*GOAL OF THE EXERCISE:* Your task is to copy the stretch of lines in the records below that begins with the line containing "them (R332). -/" and ends with the line containing "### Events -/", exactly as written, with nothing added.

** Opening PROVIDED RECORDS block **

/-! ### The forms -/

/-- A header address must be a multiple of 64 (R207). -/
def hdrChk (hdr : Opnd) (_ : Dev) (e : Env) (ln : Nat) : Chk :=
  let a := readN64 e ln hdr
  if a % 64 ≠ 0 then .bad 2 0x03 (tvAddr a) else .ok

/-- The quads of lanes, ascending. -/
def quadsOf (lns : List Nat) : List Nat := (lns.map (· / 4)).eraseDups

/-- The lanes of a quad. -/
def inQuad (q : Nat) (lns : List Nat) : List Nat := lns.filter fun ln => ln / 4 == q

/-- Quads in a core's request queue (R331). -/
def queued (d : Dev) (core : Nat) : Nat := (d.reqs.filter fun p => p.2.core == core && p.2.kind != .pin && p.2.kind != .unpin).length

/-- A bundle's quads are accepted in ascending order, where the request queue can take them (R332). -/
def acceptQuads (go : Nat → List Nat → Dev → Dev) (e : Env) (lns : List Nat) (d : Dev) : Dev :=
  if 256 < queued d e.core + (quadsOf lns).length then holdLanes d e.sq .hold lns
  else (quadsOf lns).foldl (fun d q => go q (inQuad q lns) d) d

/-- A form that does not gather: the bundle's lanes of a quad are one quad of it. -/
def quadAct (kind : SKind) (dst hdr : Opnd) (input : Env → Nat → List Word) (e : Env) (lns : List Nat) (d : Dev) : Dev :=
  acceptQuads (fun _ ls d => startReq d e kind dst hdr ls (input e)) e lns d

/-- Lanes of a gathering sampler form whose guard fails arrive at their quads (R92, R211). -/
def quadFails (lns : List Nat) (d : Dev) : Dev := (quadsOf lns).foldl (fun d q => gatherFails (some (16 + q)) (inQuad q lns) d) d

/-- A form that gathers the lanes of each quad (R211). -/
def quadGather (kind : SKind) (dst hdr : Opnd) (input : Env → Nat → List Word) (e : Env) (lns : List Nat) (d : Dev) : Dev :=
  acceptQuads (fun q ls d =>
    gatherAct (some (16 + q)) (fun e ls d => startReq d e kind dst hdr ls (input e)) { e with s := squadOf d e.sq } ls d) e lns d

/-- Each lane's WCPIN or WCUNP, in ascending lane order (R339). -/
def pinAct (kind : SKind) (dst hdr : Opnd) (e : Env) (lns : List Nat) (d : Dev) : Dev :=
  lns.foldl (fun d ln => startReq d e kind dst hdr [ln] fun _ => []) d

/-- HDRINV is forbidden in deterministic mode (R216). -/
def hdrinvChk (hdr : Opnd) (d : Dev) (e : Env) (ln : Nat) : Chk :=
  (hdrChk hdr d e ln).orElse fun _ => if e.s.det then .bad 5 0x0B 0 else .ok

/-- One lane's HDRINV goes to every sampler of the device (R214). -/
def hdrinvLane (hdr : Opnd) (e : Env) (d : Dev) (ln : Nat) : Dev :=
  let k := hdrKey (coreOf d e.core).vmid e.s.asid (readN64 e ln hdr)
  afterIssue .none 0 e ln (addCmd d (mkCmd d e ln (.hdrinv k (upto 168))) none)

/-! ### Events -/

/-- The requests of a core under a header that a condition picks, in order. -/
def reqsUnder (d : Dev) (core hdr : Nat) (p : SReq → Bool) : List (Nat × SReq) :=
  d.reqs.filter fun x => x.2.core == core && x.2.hdr == hdr && p x.2

/-- Change what has been read of a header that is being read. -/
def setParts (d : Dev) (core hdr : Nat) (m : FMap (List Byte)) : Dev :=
  setSampler d core fun s => { s with hreads := fset [] s.hreads hdr m }

/-- One 8-byte part of a header being read is read, in one piece (R326). -/
def headerPart (d : Dev) (core hdr part : Nat) : Dev :=
  match reqsUnder d core hdr fun r => r.copy.isNone with
  | [] => d
  | (_, r) :: _ =>
    let m := fgetD (samplerOf d core).hreads hdr []
    if 8 ≤ part || (fget m part).isSome then d
    else match smpRead d core r.user hdr (keyVa hdr + 8 * part) 8 with
      | (d, .ok bs) => setParts d core hdr (fput m part bs)
      | (d, .error _) => d

/-- A header as its parts were read, those not read yet as they stand (R326). -/
def headerBytes (m : FMap (List Byte)) (now : List Byte) : List Byte :=
  ((upto 8).map fun k => fgetD m k ((now.drop (8 * k)).take 8)).flatten

/-- The last part of a header read arrives (R213, R326, R332, R334). -/
def headerRead (d : Dev) (core hdr : Nat) (err : MemErr) : Dev :=
  match reqsUnder d core hdr fun r => r.copy.isNone with
  | [] => d
  | (i, r) :: rest =>
    let va := keyVa hdr
    let d := smpErr d core r.user hdr va err
    if isFatal err then d
    else
      let m := fgetD (samplerOf d core).hreads hdr []
      let d := setParts d core hdr []
      ((i, r) :: rest).foldl (fun d x =>
        match smpRead d core x.2.user hdr va 64 with
        | (d, y) => match smpGot err va y with
          | .ok now => let bs := headerBytes m now; gotHeader (keepHdr d core hdr bs) x.1 bs
          | .error c => trapReq d x.1 c.1 (tvAddr va)) d

/-- Requests of a core that waited for a fill slot, a place or a line try again (R336, R337). -/
def retryReqs (d : Dev) (core : Nat) : Dev := d.reqs.foldl (fun d x => if x.2.core = core && x.2.copy.isSome then stageLines d x.1 else d) d

/-- The fill of a texel or latent line ends (R213, R326, R336): the line serves the requests that wait for it, and stays unless an HDRINV has made the
fill stale, which serves only requests of before it. DEDUCED, log 34. -/
def lineFill (d : Dev) (core hdr line : Nat) (err : MemErr) : Dev :=
  match (samplerOf d core).fills.find? fun f => f.hdr == hdr && f.line == line with
  | none => d
  | some f =>
    let d := smpErr d core f.user hdr (128 * line) err
    if isFatal err then d
    else
      let d := setSampler d core fun s => { s with fills := s.fills.erase f }
      let all := reqsUnder d core hdr fun r => r.need.contains line && !r.hasLine line && (!f.stale || r.stale)
      let d := all.foldl (fun d x =>
        match smpRead d core x.2.user hdr (128 * line) 128 with
        | (d, y) => match smpGot err (128 * line) y with
          | .ok bs =>
            let d := if f.stale then d
              else setSampler d core fun s => { s with lines := fput s.lines hdr (fput (fgetD s.lines hdr []) line ⟨bs, d.tick⟩) }
            setReq d x.1 fun r => { r with lines := fput r.lines line bs }
          | .error c => setReq d x.1 fun r => { r with bads := fput r.bads line c.1 }) d
      retryReqs d core

/-- The requests of a core that wait on a fill. -/
def fillWaiters (d : Dev) (core k : Nat) : List (Nat × SReq) := d.reqs.filter fun x => x.2.core == core && x.2.entry == some k

/-- The bytes of a line of a weight range. -/
def weightPart (w : WEntry) (line : Nat) : Nat × Nat := (hdWbase w.copy + 128 * line, min 128 (weightLen w.copy - 128 * line))

/-- One line of a weight fill is read as it stands (R326, R328). -/
def weightLine (d : Dev) (core k line : Nat) : Dev :=
  match fget (samplerOf d core).weights k with
  | none => d
  | some w =>
    if !w.filling || w.len ≤ line || (fget w.got line).isSome then d
    else match smpRead d core w.user w.hdr (weightPart w line).1 (weightPart w line).2 with
      | (d, .ok bs) => setSampler d core fun s => { s with weights := fmod s.weights k fun w => { w with got := fput w.got line bs } }
      | (d, .error _) => d

/-- A weight range as its lines were read, those not read yet as they stand (R326). -/
def weightBytes (w : WEntry) (now : List Byte) : List Byte :=
  ((upto w.len).map fun n => fgetD w.got n ((now.drop (128 * n)).take (weightPart w n).2)).flatten

/-- The last line of a weight fill arrives (R213, R337, R340). -/
def weightFill (d : Dev) (core k : Nat) (err : MemErr) : Dev :=
  match fget (samplerOf d core).weights k with
  | none => d
  | some w =>
    if !w.filling then d
    else
      let va := hdWbase w.copy
      let d := smpErr d core w.user w.hdr va err
      if isFatal err then d
      else
        let all := fillWaiters d core k
        let drop := fun (d : Dev) => setSampler d core fun s => { s with weights := fdel s.weights k }
        let x := smpRead d core w.user w.hdr va (weightLen w.copy)
        match smpGot err va x.2 with
        | .error c =>
          retryReqs (all.foldl (fun d y => if y.2.kind = .pin then trapReq d y.1 c.1 (tvAddr c.2)
            else setReq d y.1 fun r => { r with entry := none, wbad := some c }) (drop x.1)) core
        | .ok now =>
          let bs := weightBytes w now
          let d := setSampler x.1 core fun s => { s with weights := fmod s.weights k fun w => { w with bytes := some bs, got := [], used := d.tick } }
          let d := all.foldl (fun d y => if y.2.kind = .pin then finishPin d y.1 y.2 k
            else setReq d y.1 fun r => { r with entry := none, wts := some bs }) d
          retryReqs (if w.stale then drop d else d) core

/-! ### The dot array (R346, R347) -/

/-- An LMM's pass is in flight. -/
def Cmd.inPass (c : Cmd) : Bool := !c.buf.isEmpty
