-- ==== Sys2Proof/Laws/PerInstr.lean ====
section
/-! SUPPORT. What a well-formed instruction's fields and word say of it, one lemma for each constructor of `Instr`. -/
namespace Sys2Proof.Laws
open Sys2Proof

/-- The fields of a well-formed word form pass the checks of R45, stand for that instruction alone, give its word, and
that word's OPC is the form's (R11, R41). -/
def Encodes.Statement (i : Instr) : Prop :=
  ∀ r, i.raw = some r → i.wf = true →
    r.ok = true ∧ build r = i ∧ encode i = some r.fields.word ∧ wbits r.fields.word 0 10 = r.form.opc

/-- The OPC of a word of fields stands in its low ten bits (R11). -/
theorem Encodes.opc_of_word (f : Fields) : wbits f.word 0 10 = f.opc := by
  apply BitVec.eq_of_getLsbD_eq
  intro j hj
  simp only [wbits, Fields.word, BitVec.getLsbD_extractLsb', BitVec.getLsbD_append]
  simp only [show 0 + j < 32 by omega]
  simp [hj]

/-- The fields of a set of operands have the form's OPC. -/
theorem Encodes.opc_of_raw (r : Raw) : r.fields.opc = r.form.opc := by
  unfold Raw.fields; split <;> rfl

theorem Encodes.all (i : Instr) : Encodes.Statement i := by
  intro r hr hw
  have h : (r.ok && build r == i) = true := by simpa [Instr.wf, hr] using hw
  obtain ⟨h1, h2⟩ := Bool.and_eq_true_iff.mp h
  exact ⟨h1, eq_of_beq h2, by simp [encode, hr], by rw [Encodes.opc_of_word, Encodes.opc_of_raw]⟩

** Closing PROVIDED RECORDS block **

*RESULT FOR THIS EXERCISE:*
/-- A bundle's quads are accepted in ascending order, where the request queue can take them (R332). -/
def acceptQuads (go : Nat → List Nat → Dev → Dev) (e : Env) (lns : List Nat) (d : Dev) : Dev :=
  if 256 < queued d e.core + (quadsOf lns).length then holdLanes d e.sq .hold lns
  else (quadsOf lns).foldl (fun d q => go q (inQuad q lns) d) d

/-- A form that does not gather: the bundle's lanes of a quad are one quad of it. -/
def quadAct (kind : SKind) (dst hdr : Opnd) (input : Env → Nat → List Word) (e : Env) (lns : List Nat) (d : Dev) : Dev :=
  acceptQuads (fun _ ls d => startReq d e kind dst hdr ls (input e)) e lns d

/-- Lanes of a gathering sampler form whose guard fails arrive at their quads (R92, R211). -/
def quadFails (lns : List Nat) (d : Dev) : Dev := (quadsOf lns).foldl (fun d q => gatherFails (some (16 + q)) (inQuad q lns) d) d

/-- A form that gathers the lanes of each quad (R211). -/
def quadGather (kind : SKind) (dst hdr : Opnd) (input : Env → Nat → List Word) (e : Env) (lns : List Nat) (d : Dev) : Dev :=
  acceptQuads (fun q ls d =>
    gatherAct (some (16 + q)) (fun e ls d => startReq d e kind dst hdr ls (input e)) { e with s := squadOf d e.sq } ls d) e lns d

/-- Each lane's WCPIN or WCUNP, in ascending lane order (R339). -/
def pinAct (kind : SKind) (dst hdr : Opnd) (e : Env) (lns : List Nat) (d : Dev) : Dev :=
  lns.foldl (fun d ln => startReq d e kind dst hdr [ln] fun _ => []) d

/-- HDRINV is forbidden in deterministic mode (R216). -/
def hdrinvChk (hdr : Opnd) (d : Dev) (e : Env) (ln : Nat) : Chk :=
  (hdrChk hdr d e ln).orElse fun _ => if e.s.det then .bad 5 0x0B 0 else .ok

/-- One lane's HDRINV goes to every sampler of the device (R214). -/
def hdrinvLane (hdr : Opnd) (e : Env) (d : Dev) (ln : Nat) : Dev :=
  let k := hdrKey (coreOf d e.core).vmid e.s.asid (readN64 e ln hdr)
  afterIssue .none 0 e ln (addCmd d (mkCmd d e ln (.hdrinv k (upto 168))) none)

/-! ### Events -/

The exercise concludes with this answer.